[[ TASK DATA open ]]

-- ==== Sys2Proof/Machine/Overhead.lean ====
section
/-!
DEFINITION. Overhead items and the transmit ring (R163, R166 to R172, R337 to R339).
-/
namespace Sys2Proof.Machine
open Sys2Proof

/-- The STACK record of a port of the committed image, 0 where there is none. -/
def stackRec (c : Chip) (p : Nat) : Rec := ((theImage c).getRec 2 p).getD 0

/-- An overhead item (R166): body bytes from the first, in the high bits. -/
def ohItem (ty prio : Nat) (first last : Bool) (port aux : Nat) (body : List Byte) : BitVec 128 :=
  BitVec.ofNat 128 (packN [(8, ty), (2, prio), (1, bnat first), (1, bnat last), (1, 0), (9, port), (4, body.length), (6, aux),
    (96, beNat body * 256 ^ (12 - body.length))])

/-- An item whose body is given as 96 bits and whose `LEN` is 0. -/
def ohHead (ty prio : Nat) (last : Bool) (port aux body : Nat) : BitVec 128 :=
  BitVec.ofNat 128 (packN [(8, ty), (2, prio), (1, 1), (1, bnat last), (1, 0), (9, port), (4, 0), (6, aux), (96, body)])

/-- Bytes cut into groups of at most 12. -/
def chunks12 : Nat → List Byte → List (List Byte)
  | 0, _ => []
  | n + 1, l => if l = [] then [] else l.take 12 :: chunks12 n (l.drop 12)

/-- The items of a packet's bytes after its first `k` items; the last carries LAST. -/
def packetItems (ty prio port : Nat) : Bool → List (List Byte) → List (BitVec 128)
  | _, [] => []
  | f, [b] => [ohItem ty prio f true port 0 b]
  | f, b :: t => ohItem ty prio f false port 0 b :: packetItems ty prio port false t

/-- Items of an island's staging (R170). -/
def stagingRoom : Nat := 4096

/-- The island whose staging takes a port's items: that of its framer (R27, R170). -/
def portIsland (im : Image) (p : Nat) : Nat := (portIslands im p).headD 0

/-- Discarded receive items are counted, and the next item of the port and type carries GAP (R170). -/
def ohLose (p ty n : Nat) (c : Chip) : Chip :=
  updOh p (fun o => { o with rxDiscard := BitVec.ofNat 16 (satAdd 0xFFFF o.rxDiscard.toNat n), gaps := insAsc o.gaps ty }) c

/-- The first item of a list carries GAP. -/
def markGap : List (BitVec 128) → List (BitVec 128)
  | [] => []
  | i :: t => setBits i 115 1 1 :: t

/-- Items of one port and type enter the island's staging whole, or are discarded (R168, R170). -/
def ohStage (p ty : Nat) (items : List (BitVec 128)) (c : Chip) : Chip :=
  if items = [] then c
  else
    let isl := portIsland (theImage c) p
    let q := tget [] c.line.staging isl
    if 128 < items.length || stagingRoom < q.length + items.length then ohLose p ty items.length c
    else
      let gap := (getOh c p).gaps.contains ty
      let c1 := { c with line := { c.line with staging := tset [] c.line.staging isl (q ++ (if gap then markGap items else items)) } }
      updOh p (fun o => { o with gaps := o.gaps.filter (· ≠ ty) }) c1

/-- Channel items of one port and type, each for itself: one that finds the staging full is discarded (R170). -/
def ohStageEach (p ty : Nat) (items : List (BitVec 128)) (c : Chip) : Chip := forEach items (fun i c => ohStage p ty [i] c) c

/-- A packet at the head of a list: the items up to the one with LAST. -/
def headPacket : List (BitVec 128) → List (BitVec 128)
  | [] => []
  | i :: t => if itemLast i then [i] else i :: headPacket t

/-- An island's oldest packet or item moves into the overhead queue where there is room for all of it (R168, R436). -/
def ohEnqueue (isl : Nat) (c : Chip) : Chip :=
  let q := tget [] c.line.staging isl
  let pk := headPacket q
  if pk ≠ [] && qCount c.oq + pk.length ≤ oqRoom then
    countEvent 0x061 0x1FF pk.length { c with oq := { c.oq with items := c.oq.items ++ pk }, line := { c.line with staging := tset [] c.line.staging isl (q.drop pk.length) } }
  else c

/-- Drop every 0x7E that directly follows another (R169); `last` whether the byte before was one. -/
def dropFlags : Bool → List Byte → List Byte
  | _, [] => []
  | last, b :: t => if b = 0x7E && last then dropFlags true t else b :: dropFlags (b = 0x7E) t

/-- The `OH_EXPORT` bit of an item type (R74, R159 to R163). -/
def exportBit (ty : Nat) : Nat :=
  if ty = 0x10 then 0 else if ty = 0x11 then 1 else if ty = 0x12 then 2 else if ty = 0x14 then 3 else if ty = 0x15 then 4
  else if ty = 0x18 || ty = 0x19 then 5 else if ty = 0x30 then 6 else 7

/-- Whole items of 12 bytes, and the bytes left over (R169). -/
def cut12 : Nat → List Byte → List (List Byte) × List Byte
  | 0, l => ([], l)
  | n + 1, l => if l.length < 12 then ([], l) else let r := cut12 n (l.drop 12); (l.take 12 :: r.1, r.2)

def exported (c : Chip) (p ty : Nat) : Bool := (stackExport (stackRec c p)).testBit (exportBit ty)

/-- Bytes of a GCC or DCC channel (R169): they fill items of 12 bytes. DESIGN CHOICE (log 49): bytes that do not fill one go out when the channel idles. -/
def ohChannel (p ty prio : Nat) (bytes : List Byte) (c : Chip) : Chip :=
  let o := getOh c p
  let last := o.last7e.contains ty
  let l := dropFlags last bytes
  let ends : Bool := match bytes.getLast? with | some b => b = 0x7E | none => last
  let idle : Bool := ends && (match bytes.reverse with | _ :: b :: _ => b = 0x7E | [_] => last | [] => false)
  let r := cut12 (l.length + 12) (tget [] o.part ty ++ l)
  let out := if idle && r.2 ≠ [] then r.1 ++ [r.2] else r.1
  ohStageEach p ty (out.map (ohItem ty prio true true p 0))
    (updOh p (fun o => { o with last7e := if ends then insAsc o.last7e ty else o.last7e.filter (· ≠ ty), part := tset [] o.part ty (if idle then [] else r.2) }) c)

/-- A frame's channel bytes become items (R166 to R169). A FlexE block comes as its `AUX` byte and its 8 bytes; one that a classified PTP message uses
is not also delivered (R163). -/
def ohBytes (p ty : Nat) (bytes : List Byte) (c : Chip) : Chip :=
  let prio := stackPrio (stackRec c p)
  if !(exported c p ty) then c
  else if ty = 0x18 || ty = 0x19 then
    if ty = 0x19 && bitAt (bytes.headD 0) 7 && exported c p 0x30 then c
    else ohStage p ty [ohItem ty prio true true p ((bytes.headD 0).toNat % 64) ((bytes.drop 1).take 8)] c
  else if ty = 0x20 then ohStage p ty (packetItems ty prio p true (chunks12 bytes.length bytes)) c
  else ohChannel p ty prio bytes c

/-! ### Classification -/

/-- Where a frame's Ethertype stands: after at most one VLAN tag (R163). -/
def typeAt (f : List Byte) : Nat := if beNat (sub f 12 2) = 0x8100 then 16 else 12

/-- A UDP datagram to a PTP port, from its header (R163). -/
def udpPtp (d : List Byte) : Option (List Byte) :=
  let port := beNat (sub d 2 2)
  if port = 319 || port = 320 then some ((d.take (beNat (sub d 4 2))).drop 8) else none

/-- The PTP message a frame carries, if it is one (R163): Ethertype 0x88F7, or UDP over IPv4 or IPv6 to port 319 or 320. -/
def ptpOf (f : List Byte) : Option (List Byte) :=
  let a := typeAt f
  let b := f.drop (a + 2)
  match beNat (sub f a 2) with
  | 0x88F7 => some b
  | 0x0800 => if (b.getD 9 0) = 17 then udpPtp (b.drop (4 * ((b.getD 0 0).toNat % 16))) else none
  | 0x86DD => if (b.getD 6 0) = 17 then udpPtp (b.drop 40) else none
  | _ => none

/-- An ESMC frame (R162): Ethertype 0x8809, subtype 0x0A. -/
def isEsmc (f : List Byte) : Bool := beNat (sub f 12 2) = 0x8809 && f.getD 14 0 = 0x0A

/-! ### Timestamps -/

def tsDflt : Timed64 := { wr := 0, eff := 0 }

/-- A stamp of 0.25 ns units corrected by an entry of `TS_PORT` (R338). -/
def stampAdd (stamp adj : Nat) : Nat := ((stamp : Int) + toSigned 32 adj).toNat

def rxAdj (c : Chip) (p : Nat) : Nat := bits (tget tsDflt c.line.tsPort p).eff 0 32
def txAdj (c : Chip) (p : Nat) : Nat := bits (tget tsDflt c.line.tsPort p).eff 32 32

/-- A time as 48-bit seconds, 30-bit nanoseconds and quarters (R167, R335). -/
def timeFields (stamp : Nat) : List (Nat × Nat) := [(48, stamp / 4000000000), (30, stamp / 4 % 1000000000), (2, stamp % 4)]

/-- A received PTP message as a packet: its stamp, then its bytes (R167). -/
def ptpItems (p prio : Nat) (flexe : Bool) (stamp : Nat) (msg : List Byte) : List (BitVec 128) :=
  ohHead 0x30 prio (msg = []) p (bnat flexe) (packN (timeFields stamp ++ [(16, msg.length)])) ::
  packetItems 0x30 prio p false (chunks12 msg.length msg)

[[ TASK DATA closed ]]

▶ **BRIEF**
From the data, collect all lines where the string "after" appears.

▶ **OUTPUT BELOW**
/-- The items of a packet's bytes after its first `k` items; the last carries LAST. -/
/-- Where a frame's Ethertype stands: after at most one VLAN tag (R163). -/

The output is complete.